> _Exercise instructions_
Within these entries, which lines include the string "theorem"? Copy each one.

> _Information given_
——

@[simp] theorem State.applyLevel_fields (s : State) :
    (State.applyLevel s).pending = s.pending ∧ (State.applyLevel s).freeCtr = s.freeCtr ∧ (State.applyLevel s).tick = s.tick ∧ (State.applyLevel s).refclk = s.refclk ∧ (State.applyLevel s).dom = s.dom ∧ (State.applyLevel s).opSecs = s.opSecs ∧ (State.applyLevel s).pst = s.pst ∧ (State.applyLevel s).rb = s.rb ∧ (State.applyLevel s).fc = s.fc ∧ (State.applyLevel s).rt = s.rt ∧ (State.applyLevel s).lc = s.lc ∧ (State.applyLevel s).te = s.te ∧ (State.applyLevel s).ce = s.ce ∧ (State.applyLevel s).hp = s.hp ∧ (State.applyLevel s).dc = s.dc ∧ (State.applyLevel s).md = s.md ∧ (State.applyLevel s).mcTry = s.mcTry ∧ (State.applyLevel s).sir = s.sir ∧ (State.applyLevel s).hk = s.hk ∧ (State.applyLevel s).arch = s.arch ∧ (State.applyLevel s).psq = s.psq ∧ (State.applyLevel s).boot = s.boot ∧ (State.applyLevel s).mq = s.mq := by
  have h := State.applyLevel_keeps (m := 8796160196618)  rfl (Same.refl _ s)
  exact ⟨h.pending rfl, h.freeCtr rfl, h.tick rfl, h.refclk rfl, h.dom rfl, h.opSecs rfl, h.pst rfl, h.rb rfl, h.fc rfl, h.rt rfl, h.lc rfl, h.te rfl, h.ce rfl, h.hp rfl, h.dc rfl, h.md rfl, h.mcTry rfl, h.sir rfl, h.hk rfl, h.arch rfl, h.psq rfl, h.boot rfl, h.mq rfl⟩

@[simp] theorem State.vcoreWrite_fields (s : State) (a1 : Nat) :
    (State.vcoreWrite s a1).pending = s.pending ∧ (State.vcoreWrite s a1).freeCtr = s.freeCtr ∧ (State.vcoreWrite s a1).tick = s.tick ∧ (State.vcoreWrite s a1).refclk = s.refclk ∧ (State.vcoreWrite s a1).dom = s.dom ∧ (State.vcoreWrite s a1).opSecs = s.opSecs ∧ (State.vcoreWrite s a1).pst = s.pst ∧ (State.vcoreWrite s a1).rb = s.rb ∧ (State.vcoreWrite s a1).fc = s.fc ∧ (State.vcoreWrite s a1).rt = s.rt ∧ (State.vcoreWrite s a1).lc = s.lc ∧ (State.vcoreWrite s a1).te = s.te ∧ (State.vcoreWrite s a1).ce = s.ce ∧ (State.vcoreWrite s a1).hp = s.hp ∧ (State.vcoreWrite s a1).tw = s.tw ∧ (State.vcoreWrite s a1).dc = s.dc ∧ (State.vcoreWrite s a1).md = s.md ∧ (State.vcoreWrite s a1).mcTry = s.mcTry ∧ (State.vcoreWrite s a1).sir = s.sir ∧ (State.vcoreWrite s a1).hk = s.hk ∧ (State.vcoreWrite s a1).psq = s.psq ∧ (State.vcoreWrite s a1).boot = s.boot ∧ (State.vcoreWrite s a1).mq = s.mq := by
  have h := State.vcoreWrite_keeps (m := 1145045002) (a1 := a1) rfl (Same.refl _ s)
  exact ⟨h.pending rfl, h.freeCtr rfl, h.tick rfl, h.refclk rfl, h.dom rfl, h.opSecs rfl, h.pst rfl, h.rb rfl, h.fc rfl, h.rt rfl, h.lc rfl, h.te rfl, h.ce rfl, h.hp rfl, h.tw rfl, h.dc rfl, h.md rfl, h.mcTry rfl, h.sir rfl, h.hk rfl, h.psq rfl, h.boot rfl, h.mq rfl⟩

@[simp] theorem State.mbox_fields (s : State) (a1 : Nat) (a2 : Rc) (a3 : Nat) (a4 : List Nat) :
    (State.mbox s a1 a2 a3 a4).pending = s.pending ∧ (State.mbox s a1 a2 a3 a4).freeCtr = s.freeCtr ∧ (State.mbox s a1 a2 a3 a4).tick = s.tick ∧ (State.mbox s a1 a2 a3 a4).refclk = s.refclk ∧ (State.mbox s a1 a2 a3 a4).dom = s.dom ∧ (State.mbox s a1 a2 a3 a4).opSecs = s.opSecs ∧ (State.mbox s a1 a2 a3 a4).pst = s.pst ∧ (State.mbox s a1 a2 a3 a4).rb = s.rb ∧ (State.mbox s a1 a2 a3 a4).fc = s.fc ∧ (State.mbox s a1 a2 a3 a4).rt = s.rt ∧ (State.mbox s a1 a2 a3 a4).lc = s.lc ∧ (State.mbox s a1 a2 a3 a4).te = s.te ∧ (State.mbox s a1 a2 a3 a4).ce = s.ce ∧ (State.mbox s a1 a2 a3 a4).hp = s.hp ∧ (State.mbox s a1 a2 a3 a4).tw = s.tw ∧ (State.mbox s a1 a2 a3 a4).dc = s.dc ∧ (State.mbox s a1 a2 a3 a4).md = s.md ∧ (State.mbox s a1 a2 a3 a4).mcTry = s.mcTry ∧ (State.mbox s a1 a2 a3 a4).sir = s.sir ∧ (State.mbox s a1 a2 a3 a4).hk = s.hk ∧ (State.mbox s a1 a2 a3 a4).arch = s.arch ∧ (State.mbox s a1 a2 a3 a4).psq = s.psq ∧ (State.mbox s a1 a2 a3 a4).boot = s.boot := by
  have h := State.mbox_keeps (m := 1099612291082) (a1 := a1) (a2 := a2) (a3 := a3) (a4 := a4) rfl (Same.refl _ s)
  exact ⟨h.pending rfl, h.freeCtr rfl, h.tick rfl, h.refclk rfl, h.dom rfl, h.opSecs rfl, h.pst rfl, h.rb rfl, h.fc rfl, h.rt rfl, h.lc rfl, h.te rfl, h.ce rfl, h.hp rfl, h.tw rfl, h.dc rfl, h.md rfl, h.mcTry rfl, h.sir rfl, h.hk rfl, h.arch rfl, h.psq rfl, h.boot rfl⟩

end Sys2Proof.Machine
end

——

> _Answer for this exercise_
@[simp] theorem State.applyLevel_fields (s : State) :
@[simp] theorem State.vcoreWrite_fields (s : State) (a1 : Nat) :
@[simp] theorem State.mbox_fields (s : State) (a1 : Nat) (a2 : Rc) (a3 : Nat) (a4 : List Nat) :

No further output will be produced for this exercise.